[Start of section]

-- ==== Sys2Proof/Machine/Transact.lean ====
section
/-! DEFINITION. What one step does: the host's next transaction with BUSY = 0 (44_host_interface.md R201), a micro-step
of the sequencer with BUSY = 1 (41_sponge.md R130), with the busy rule R202 between them; and how a command is placed
for the next step. -/

namespace Sys2Proof.Machine

/-- A step with BUSY = 0 (R201): the next thing of the host's script. With nothing to do the block stays as it is
(70_reset_and_hazards.md R252). -/
def idleStep (s : State) : Out :=
  match s.env.inbox with
  | [] => .next s
  | .pause :: _ => .next (popEvent s)
  | .reset :: _ => .next (resetEvent (popEvent s))
  | .read id idx :: _ => .next (answer (hostRead id idx s) (popEvent s))
  | .write id idx v :: _ => .next (hostWrite id idx v (popEvent s))
  | .command w :: _ =>
    match decode w with
    | .legal i => exec i (popEvent s)
    | .illegal _ => runIllegal (popEvent s)

/-- A step with BUSY = 1 (R201, R202): RESET and a STATUS read happen; any other transaction stays in the script, held,
and the sequencer does its micro-step; a pause lets one micro-step pass. -/
def busyStep (s : State) : Out :=
  match s.env.inbox with
  | [] => sequencerStep s
  | .pause :: _ => sequencerStep (popEvent s)
  | .reset :: _ => .next (resetEvent (popEvent s))
  | .read id idx :: _ =>
    if isStatusRead id idx then .next (answer (statusValue s) (popEvent s)) else sequencerStep s
  | .write _ _ _ :: _ => sequencerStep s
  | .command _ :: _ => sequencerStep s

/-- `s` with a command word as the next thing the host issues, as a mnemonic (30_encoding.md R99), and the block idle
so that the very next step runs it (log entry 7). A command is one byte; every bit at or above `nbits` is zero. -/
def placeCommand (nbits w : Nat) (s : State) : State :=
  { s with
    busy := false
    env := { s.env with inbox := .command (BitVec.ofNat 8 (w % 2 ^ nbits)) :: s.env.inbox } }

end Sys2Proof.Machine
end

[End of section]

- _TASK DETAILS_:
Provide only the number of lines in the entries that hold the word "micro".

- _YOUR RESPONSE_:
2